_To do_:
In the listing below, find the line containing "theorem fits_nil : fits [] [] = true := rfl" and the line containing "theorem clash_rowsBranch : rowsBranch.Pairwise". Repeat exactly those two lines and every line between them.

_Source data_:
-- ==== Sys2Proof/Laws/PerInstr.lean ====
section
/-! SUPPORT. The family of statements `Enc`: decoding the encoding of a well-formed instruction gives the instruction back, with every
operand at every value that the encoding admits; one lemma per constructor. -/

set_option Elab.async false

namespace Sys2Proof

namespace Layout

theorem fits_nil : fits [] [] = true := rfl

theorem fits_operand {n : Nat} (x : BitVec n) (l : Layout) (fs : List Nat) : fits ((n, none) :: l) (x.toNat :: fs) = fits l fs := by
  simp [fits, x.isLt]

theorem fits_fixed {n v : Nat} (h : v < 2 ^ n) (l : Layout) (fs : List Nat) : fits ((n, some v) :: l) fs = fits l fs := by
  simp [fits, h]

end Layout

namespace Laws.Enc

/-- Decoding the encoding of a well-formed instruction gives it back, whatever bytes follow. -/
def Statement (i : Instr) : Prop :=
  i.wellFormed = true → ∀ bs rest, encode i = some bs → decode (bs ++ rest) = .ok (i, rest)

/-! The rows of a major opcode clash in pairs, but for two majors whose encodings a reserved type code divides. -/

theorem clash_rowsShort : rowsShort.Pairwise fun a b => a.1.clash b.1 = true := by decide +kernel
theorem clash_rowsInteger : rowsInteger.Pairwise fun a b => a.1.clash b.1 = true := by decide +kernel
theorem clash_rowsIntegerImm : rowsIntegerImm.Pairwise fun a b => a.1.clash b.1 = true := by decide +kernel
theorem clash_rowsMultiply : rowsMultiply.Pairwise fun a b => a.1.clash b.1 = true := by decide +kernel
theorem clash_rowsBitField : rowsBitField.Pairwise fun a b => a.1.clash b.1 = true := by decide +kernel
theorem clash_rowsCompare : rowsCompare.Pairwise fun a b => a.1.clash b.1 = true := by decide +kernel
theorem clash_rowsFp32 : rowsFp32.Pairwise fun a b => a.1.clash b.1 = true := by decide +kernel
theorem clash_rowsSpecial : rowsSpecial.Pairwise fun a b => a.1.clash b.1 = true := by decide +kernel
theorem clash_rowsConvert : rowsConvert.Pairwise fun a b => a.1.clash b.1 = true := by decide +kernel
theorem clash_rowsPacked : rowsPacked.Pairwise fun a b => a.1.clash b.1 = true := by decide +kernel
theorem clash_rowsMove : rowsMove.Pairwise fun a b => a.1.clash b.1 = true := by decide +kernel
theorem clash_rowsCrossLane : rowsCrossLane.Pairwise fun a b => a.1.clash b.1 = true := by decide +kernel
theorem clash_rowsBranch : rowsBranch.Pairwise fun a b => a.1.clash b.1 = true := by decide +kernel
theorem clash_rowsJump : rowsJump.Pairwise fun a b => a.1.clash b.1 = true := by decide +kernel
theorem clash_rowsExit : rowsExit.Pairwise fun a b => a.1.clash b.1 = true := by decide +kernel
theorem clash_rowsStore : rowsStore.Pairwise fun a b => a.1.clash b.1 = true := by decide +kernel
theorem clash_rowsLagoon : rowsLagoon.Pairwise fun a b => a.1.clash b.1 = true := by decide +kernel
theorem clash_rowsAtomic : rowsAtomic.Pairwise fun a b => a.1.clash b.1 = true := by decide +kernel
theorem clash_rowsFence : rowsFence.Pairwise fun a b => a.1.clash b.1 = true := by decide +kernel
theorem clash_rowsBarrier : rowsBarrier.Pairwise fun a b => a.1.clash b.1 = true := by decide +kernel
theorem clash_rowsCopy : rowsCopy.Pairwise fun a b => a.1.clash b.1 = true := by decide +kernel
theorem clash_rowsMatrix : rowsMatrix.Pairwise fun a b => a.1.clash b.1 = true := by decide +kernel
theorem clash_rowsRow : rowsRow.Pairwise fun a b => a.1.clash b.1 = true := by decide +kernel
theorem clash_rowsCollective : rowsCollective.Pairwise fun a b => a.1.clash b.1 = true := by decide +kernel
theorem clash_rowsLaunch : rowsLaunch.Pairwise fun a b => a.1.clash b.1 = true := by decide +kernel
theorem clash_rowsPower : rowsPower.Pairwise fun a b => a.1.clash b.1 = true := by decide +kernel
theorem clash_rowsSystem : rowsSystem.Pairwise fun a b => a.1.clash b.1 = true := by decide +kernel

theorem mov16 d b : Statement (.mov16 d b) := by
  intro _ bs rest henc
  obtain rfl := Option.some.inj henc
  have hf : Layout.mov16.fits [d.toNat, b.toNat] = true := by simp [Layout.mov16, Layout.fits_operand, Layout.fits_fixed, Layout.fits_nil]
  exact round_16 hf rfl (by simp [Layout.mov16, Layout.pack]; try omega)
    ((decodeRows_clash clash_rowsShort (k := 3) rfl (Layout.unpack_pack hf)).trans (by simp))

theorem movi16 d i : Statement (.movi16 d i) := by
  intro _ bs rest henc
  obtain rfl := Option.some.inj henc
  have hf : Layout.movi16.fits [d.toNat, i.toNat] = true := by simp [Layout.movi16, Layout.fits_operand, Layout.fits_fixed, Layout.fits_nil]
  exact round_16 hf rfl (by simp [Layout.movi16, Layout.pack]; try omega)
    ((decodeRows_clash clash_rowsShort (k := 4) rfl (Layout.unpack_pack hf)).trans (by simp))

theorem iadd16 d b : Statement (.iadd16 d b) := by
  intro _ bs rest henc
  obtain rfl := Option.some.inj henc
  have hf : Layout.iadd16.fits [d.toNat, b.toNat] = true := by simp [Layout.iadd16, Layout.fits_operand, Layout.fits_fixed, Layout.fits_nil]
  exact round_16 hf rfl (by simp [Layout.iadd16, Layout.pack]; try omega)
    ((decodeRows_clash clash_rowsShort (k := 5) rfl (Layout.unpack_pack hf)).trans (by simp))

theorem iaddi16 d i : Statement (.iaddi16 d i) := by
  intro _ bs rest henc
  obtain rfl := Option.some.inj henc
  have hf : Layout.iaddi16.fits [d.toNat, i.toNat] = true := by simp [Layout.iaddi16, Layout.fits_operand, Layout.fits_fixed, Layout.fits_nil]
  exact round_16 hf rfl (by simp [Layout.iaddi16, Layout.pack]; try omega)
    ((decodeRows_clash clash_rowsShort (k := 6) rfl (Layout.unpack_pack hf)).trans (by simp))

theorem isub16 d b : Statement (.isub16 d b) := by
  intro _ bs rest henc
  obtain rfl := Option.some.inj henc
  have hf : Layout.isub16.fits [d.toNat, b.toNat] = true := by simp [Layout.isub16, Layout.fits_operand, Layout.fits_fixed, Layout.fits_nil]
  exact round_16 hf rfl (by simp [Layout.isub16, Layout.pack]; try omega)
    ((decodeRows_clash clash_rowsShort (k := 7) rfl (Layout.unpack_pack hf)).trans (by simp))

theorem and16 d b : Statement (.and16 d b) := by
  intro _ bs rest henc
  obtain rfl := Option.some.inj henc
  have hf : Layout.and16.fits [d.toNat, b.toNat] = true := by simp [Layout.and16, Layout.fits_operand, Layout.fits_fixed, Layout.fits_nil]
  exact round_16 hf rfl (by simp [Layout.and16, Layout.pack]; try omega)
    ((decodeRows_clash clash_rowsShort (k := 8) rfl (Layout.unpack_pack hf)).trans (by simp))

theorem or16 d b : Statement (.or16 d b) := by
  intro _ bs rest henc
  obtain rfl := Option.some.inj henc
  have hf : Layout.or16.fits [d.toNat, b.toNat] = true := by simp [Layout.or16, Layout.fits_operand, Layout.fits_fixed, Layout.fits_nil]
  exact round_16 hf rfl (by simp [Layout.or16, Layout.pack]; try omega)
    ((decodeRows_clash clash_rowsShort (k := 9) rfl (Layout.unpack_pack hf)).trans (by simp))

theorem xor16 d b : Statement (.xor16 d b) := by
  intro _ bs rest henc
  obtain rfl := Option.some.inj henc
  have hf : Layout.xor16.fits [d.toNat, b.toNat] = true := by simp [Layout.xor16, Layout.fits_operand, Layout.fits_fixed, Layout.fits_nil]
  exact round_16 hf rfl (by simp [Layout.xor16, Layout.pack]; try omega)
    ((decodeRows_clash clash_rowsShort (k := 10) rfl (Layout.unpack_pack hf)).trans (by simp))

theorem shli16 d i : Statement (.shli16 d i) := by
  intro _ bs rest henc
  obtain rfl := Option.some.inj henc
  have hf : Layout.shli16.fits [d.toNat, i.toNat] = true := by simp [Layout.shli16, Layout.fits_operand, Layout.fits_fixed, Layout.fits_nil]
  exact round_16 hf rfl (by simp [Layout.shli16, Layout.pack]; try omega)
    ((decodeRows_clash clash_rowsShort (k := 0) rfl (Layout.unpack_pack hf)).trans (by simp))

theorem shri16 d i : Statement (.shri16 d i) := by
  intro _ bs rest henc
  obtain rfl := Option.some.inj henc
  have hf : Layout.shri16.fits [d.toNat, i.toNat] = true := by simp [Layout.shri16, Layout.fits_operand, Layout.fits_fixed, Layout.fits_nil]
  exact round_16 hf rfl (by simp [Layout.shri16, Layout.pack]; try omega)
    ((decodeRows_clash clash_rowsShort (k := 1) rfl (Layout.unpack_pack hf)).trans (by simp))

_Answer to the problem_:
theorem fits_nil : fits [] [] = true := rfl

theorem fits_operand {n : Nat} (x : BitVec n) (l : Layout) (fs : List Nat) : fits ((n, none) :: l) (x.toNat :: fs) = fits l fs := by
  simp [fits, x.isLt]

theorem fits_fixed {n v : Nat} (h : v < 2 ^ n) (l : Layout) (fs : List Nat) : fits ((n, some v) :: l) fs = fits l fs := by
  simp [fits, h]

end Layout

namespace Laws.Enc

/-- Decoding the encoding of a well-formed instruction gives it back, whatever bytes follow. -/
def Statement (i : Instr) : Prop :=
  i.wellFormed = true → ∀ bs rest, encode i = some bs → decode (bs ++ rest) = .ok (i, rest)

/-! The rows of a major opcode clash in pairs, but for two majors whose encodings a reserved type code divides. -/

theorem clash_rowsShort : rowsShort.Pairwise fun a b => a.1.clash b.1 = true := by decide +kernel
theorem clash_rowsInteger : rowsInteger.Pairwise fun a b => a.1.clash b.1 = true := by decide +kernel
theorem clash_rowsIntegerImm : rowsIntegerImm.Pairwise fun a b => a.1.clash b.1 = true := by decide +kernel
theorem clash_rowsMultiply : rowsMultiply.Pairwise fun a b => a.1.clash b.1 = true := by decide +kernel
theorem clash_rowsBitField : rowsBitField.Pairwise fun a b => a.1.clash b.1 = true := by decide +kernel
theorem clash_rowsCompare : rowsCompare.Pairwise fun a b => a.1.clash b.1 = true := by decide +kernel
theorem clash_rowsFp32 : rowsFp32.Pairwise fun a b => a.1.clash b.1 = true := by decide +kernel
theorem clash_rowsSpecial : rowsSpecial.Pairwise fun a b => a.1.clash b.1 = true := by decide +kernel
theorem clash_rowsConvert : rowsConvert.Pairwise fun a b => a.1.clash b.1 = true := by decide +kernel
theorem clash_rowsPacked : rowsPacked.Pairwise fun a b => a.1.clash b.1 = true := by decide +kernel
theorem clash_rowsMove : rowsMove.Pairwise fun a b => a.1.clash b.1 = true := by decide +kernel
theorem clash_rowsCrossLane : rowsCrossLane.Pairwise fun a b => a.1.clash b.1 = true := by decide +kernel
theorem clash_rowsBranch : rowsBranch.Pairwise fun a b => a.1.clash b.1 = true := by decide +kernel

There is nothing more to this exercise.